Where’s Revolution Bioengineering?
It’s been three thoughtful months for Revolution Bioengineering since the crowdfunding campaign ended. That was the end of the road for us at the RevBio team - we didn’t make our goal and the team couldn’t survive another year on hope and determination alone. But the color changing flowers are in motion.
The Weeds
Often, entrepreneurs idolize a technology that doesn’t actually solve the problem at hand. But in our case, it wasn’t the color changing flower that was important, it was the idea that biotechnology could be made accessible in an unexpected way. We fell in love with the problem - effecting social change with beautiful biotechnology.
The color changing flowers were a way to bridge a gap in understanding, an exciting new way to bring complicated science home in a very tangible way. By pairing our social mission with a practical economic goal, we thought we had found a way to fund a path towards an essential conversation that would go on to impact all of biotechnology.
In reality, while color changing flowers were essential to our social mission, they were underwhelming to the floral industry. And it turned out that the traits that would have made an impact in the floral industry didn’t have the instant, magical, appeal of a flower that changes color. In short, our two goals put us in direct conflict with ourselves. We had built the wrong entity to achieve our social mission, and the social mission diminished our ability to solve industrially relevant problems.
The Garden
Beautiful biotechnology intrigued the public, inspiring gardeners, artists, and scientists alike. We connected with artists in England and the Netherlands, and right now researchers in the Netherlands and New York who joined the cause and are in the process of building the flower. One version is shown in the picture below: It goes from white to hot pink.
Color-changing flowers are moving forward, but they will be introduced as part of a public discussion rather than as a product of a profit-seeking entity. I’m converting Revolution Bioengineering to the entity it should have been at the start: a non-profit organization dedicated to beautiful biotechnology.
I’m excited about the shift. I’ve realized that communicating and teaching are at the heart of what I want to do, and being able to share my perspective on biotechnology has been an incredible experience so far. People are excited about the idea that biotechnology can amaze and delight in the same way that today’s electronic technology adds another layer of experience to life. The concept brought RevBio to Portugal, where we spoke about beautiful biotechnology at a Thought for Food. It took me to Germany, where I gave a TEDx talk on applied biology and how we use the knowledge we’ve gained through decades of basic research to discover and to innovate. And in California we spoke to our own industry from a communications standpoint, to other industries about the challenges and potentials of biotechnology, and to executives from around the world about how biotechnology will play a role in the future.
New challenges
This summer, Nikolai conducted a job search that’s landed him in Virginia, putting his ideas to work in an established biotech company with the infrastructure and runway to make them real. While I’m sad the team has to split up, I know he’ll be an exceptional asset at the company he’s joined.
I spent this summer with Singularity University, an organization with a reputation for unbridled optimism about the future and unfettered enthusiasm for the way technology can shape the world. The difficult professional choices I was facing after RevBio had left me disillusioned. But the dedication of the students, faculty, and staff to cultivating a generation of caring and thoughtful entrepreneurs went a long way towards helping me rebuild my sense of wonder and excitement.
I was also privileged to participate in the SynBio LEAP fellowship program. During our week at Asilomar, we gained insight from regulators, advocacy groups, industry, and academia, and strengthened our own visions of the future for the field. For me, that vision included a framework for building trust between consumers, producers, and developers of applied biology.
The simple fact is, I’m still in love with the problem. The conversation about biotechnology is an essential one, and one that will only continue to grow in importance as biological knowledge is applied in new and different ways. I’ve been pleased to see a shift in the way genetically modified foods in particular are being discussed throughout the media, but the discussion about biotechnology, GMOs and how we relate to nature remains a difficult one. It is critical that we discuss these advances in a way that brings together different worldviews rather than driving them apart.

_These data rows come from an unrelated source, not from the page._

-- ==== Sys2Proof/Machine/Pattern.lean ====
section
/-! DEFINITION. Patterns (R103, R104, R141 to R147, R235 to R252): the vendor instructions by what they do, customer
patterns word by word, safe points, completion, faults and repair. -/

namespace Sys2Proof.Machine

/-! ## Entering a pattern -/

/-- A pattern instruction starts: it must come first in its bundle (log 12). Its first word is the bundle's own issue; each further word
is an issue of its own (R41, R104). -/
def State.startPat (s : State) (t : Nat) (q : Pred) (p : PatRun) : State :=
  match s.openSyl t with
  | none => s
  | some b => if b.pos = 0 then s.syl t q 4 (fun s => s.modTh t (fun x => { x with
    pat := some p, bun := x.bun.map (fun b => { b with grant := true }) })) else s

/-- R103, R104. -/
def State.startDiv (s : State) (t : Nat) (q : Pred) (rd ra rb : Reg) (rem signed : Bool) : State :=
  match s.openSyl t with
  | none => s
  | some b =>
    let r := divResult rem signed (b.old.rd ra) (b.old.rd rb)
    s.startPat t q { kind := .div rd.val r.1 r.2, rd := rd.val, ra := ra.val, rb := rb.val }

/-- R103. -/
def execDiv (t : Gtn) (q : Pred) (rd ra rb : Reg) (s : State) : Out :=
  s.ask (.div t q rd ra rb) (ok (s.startDiv t q rd ra rb false true))

/-- R103. -/
def execDivu (t : Gtn) (q : Pred) (rd ra rb : Reg) (s : State) : Out :=
  s.ask (.divu t q rd ra rb) (ok (s.startDiv t q rd ra rb false false))

/-- R103. -/
def execRem (t : Gtn) (q : Pred) (rd ra rb : Reg) (s : State) : Out :=
  s.ask (.rem t q rd ra rb) (ok (s.startDiv t q rd ra rb true true))

/-- R103. -/
def execRemu (t : Gtn) (q : Pred) (rd ra rb : Reg) (s : State) : Out :=
  s.ask (.remu t q rd ra rb) (ok (s.startDiv t q rd ra rb true false))

/-- The pattern of an instruction with three register fields. -/
def patOf (k : PatKind) (rd ra rb : Reg) : PatRun := { kind := k, rd := rd.val, ra := ra.val, rb := rb.val }

/-- R141, R142. -/
def execCopy (t : Gtn) (q : Pred) (rd ra rb : Reg) (s : State) : Out :=
  s.ask (.copy t q rd ra rb) (ok (s.startPat t q (patOf .copy rd ra rb)))

/-- R141, R142. -/
def execFill (t : Gtn) (q : Pred) (rd ra rb : Reg) (s : State) : Out :=
  s.ask (.fill t q rd ra rb) (ok (s.startPat t q (patOf .fill rd ra rb)))

/-- R141, R142. -/
def execCmpb (t : Gtn) (q : Pred) (rd ra rb : Reg) (s : State) : Out :=
  s.ask (.cmpb t q rd ra rb) (ok (s.startPat t q (patOf .cmpb rd ra rb)))

/-- R141, R142. -/
def execCrc32c (t : Gtn) (q : Pred) (rd ra rb : Reg) (s : State) : Out :=
  s.ask (.crc32c t q rd ra rb) (ok (s.startPat t q (patOf (.crc .c32) rd ra rb)))

/-- R141, R142. -/
def execCrc16 (t : Gtn) (q : Pred) (rd ra rb : Reg) (s : State) : Out :=
  s.ask (.crc16 t q rd ra rb) (ok (s.startPat t q (patOf (.crc .c16) rd ra rb)))

/-- R141, R142. -/
def execCrc8 (t : Gtn) (q : Pred) (rd ra rb : Reg) (s : State) : Out :=
  s.ask (.crc8 t q rd ra rb) (ok (s.startPat t q (patOf (.crc .c8) rd ra rb)))

/-- R141, R142. -/
def execCrc8h (t : Gtn) (q : Pred) (rd ra rb : Reg) (s : State) : Out :=
  s.ask (.crc8h t q rd ra rb) (ok (s.startPat t q (patOf (.crc .c8h) rd ra rb)))

/-- R146, R147. -/
def execSunpk (t : Gtn) (q : Pred) (rd ra rb : Reg) (s : State) : Out :=
  s.ask (.sunpk t q rd ra rb) (ok (s.startPat t q (patOf .unpack rd ra rb)))

/-- R146, R147. -/
def execSpack (t : Gtn) (q : Pred) (rd ra rb : Reg) (s : State) : Out :=
  s.ask (.spack t q rd ra rb) (ok (s.startPat t q (patOf .pack rd ra rb)))

/-- R250: what the error marks of a micro-address (or 0x2000 + entry) do on a read: a double-bit error is recorded and
counted (answer true), a corrected single-bit error is recorded and counted. -/
def State.patRead (s : State) (core addr : Nat) : State × Bool :=
  if Tbl.get (fun _ => false) s.pat.bad (patKey core addr) then
    ((s.patRecord core addr (2 ^ 17) true).count (core / 4) 13, true)
  else if Tbl.get (fun _ => false) s.pat.sbe (patKey core addr) then
    (((s.patRecord core addr (2 ^ 18) false).count (core / 4) 12).count 0x40 1, false)
  else (s, false)

/-- R247: UCALL. -/
def execUcall (t : Gtn) (q : Pred) (i : Fin 64) (s : State) : Out :=
  s.ask (.ucall t q i) (match s.openSyl t with
  | none => ok s
  | some b =>
    if b.holds q then
      let s := (s.patRead (coreOf t) (0x2000 + i.val)).1
      match s.ucallFault t i.val b.addr with
      | some c => ok (s.syl t q 4 (fun s => s.fault t c))
      | none =>
        let e := s.patEntry (coreOf t) i.val
        ok (s.startPat t q { kind := .user i.val, rd := bits e 82 78, ra := bits e 77 73, rb := bits e 72 68,
                             maddr := 0x1800 + bits e 93 83 })
    else ok (s.syl t q 4 id))

/-! ## The bytes of a pattern (R145, R207) -/

/-- What one byte of a pattern's access meets: its physical address, a wait, or a fault. -/
inductive BRes where
  | ok (pa : Nat)
  | wait
  | fault (c : Cause)
deriving DecidableEq, Repr

/-- Does a thread hold entries that overlap a byte (`wr = false`) or lie in its line (R200, R201). -/
def State.sbBlocks (s : State) (t pa : Nat) (wr : Bool) : Bool :=
  (s.sbReal t).any (fun e => if wr then e.pa / 64 == pa / 64 else e.overlaps pa 1)

/-- Does a FENCE.SS marker of a thread stand behind entries that have not drained (R206). -/
def State.marked (s : State) (t : Nat) : Bool := (s.sbOf t).any (fun e => e.op == .marker)

/-- Translates one byte and obtains its line (R145, R173); `rd` and `wr` say what the access needs. A store waits behind a FENCE.SS
(R132). W of the Data lost of a byte that SPACK reads before it rewrites it is 1, as for its other faults (log 106). -/
def State.patByte (s : State) (t : Nat) (addr : Word) (va : Nat) (rd wr : Bool) : BRes × State :=
  let acc : Acc := if rd && wr then .both else if wr then .write else .read
  match s.translate t va acc with
  | (.miss, s) => (.wait, (s.startWalk t va).modTh t (fun x => { x with mem := .pattern (BitVec.ofNat 36 va) acc }))
  | (.fail f, s) => (.fault (failCause f wr false addr va), s)
  | (.hit pa _, s) =>
    let line := pa / 64
    let cl := clusterOf t
    match s.region pa with
    | .device => (.fault (busCause wr false 4 addr va), s)
    | .pcie => (.fault (busCause wr false 4 addr va), s)
    | .absent => (.fault (busCause wr false 0 addr va), s)
    | r =>
      if wr && r != .dram && r != .quay then (.fault (busCause wr false 1 addr va), s)
      else if s.sbBlocks t pa wr || (wr && s.marked t) then (.wait, s)
      else if wr && !s.writable cl line then (.wait, s.wantWrite cl line)
      else if !wr && !s.readable cl line then (.wait, s.wantRead cl line)
      else if !rd then (.ok pa, s)
      else match s.coreRead (coreOf t) pa 1 with
        | (false, s) => (.wait, s)
        | (true, s) => if s.poisoned pa then (.fault (lostCause wr false addr va), s) else (.ok pa, s)

/-- The running values of a pattern word: destination, source, count, the CRC, the bytes done, and the addresses stored. -/
structure Prog where
  d : Nat
  a : Nat
  n : Nat
  crc : Nat := 0
  stored : List Nat := []
  diff : Bool := false
deriving DecidableEq, Repr

/-- How a pattern word ends. -/
inductive WRes where
  | done
  | wait
  | fault (c : Cause)
deriving DecidableEq, Repr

I’m happy to say I will be working on building these productive conversations in my next chapter. The project started at LEAP is growing into OneSky, a collaboration to develop the values shared between consumers, advocacy groups and industry and establish a standard of ethics, quality, and process in applied biology. I’ll be able to dive into these conversations knowing that we’re working towards a common goal - a more beautiful future.
That was a lesson that Edison learned early in his career. Make sure someone wants your invention before you invent it. His first invention was an automatic voting machine for Congress. It wasn’t accepted, because it happened that much of the politicking over a bill happened while the votes were being counted. No one wanted the system to change.
I thought a color changing flower would be a winner. Imagine a demo where a pink rectangular bed of petunias gradually turned into, say, an American flag as the day progressed!
Hah, that is an excellent point! The inefficiencies couldn’t be separated from the process anymore because they had become one and the same.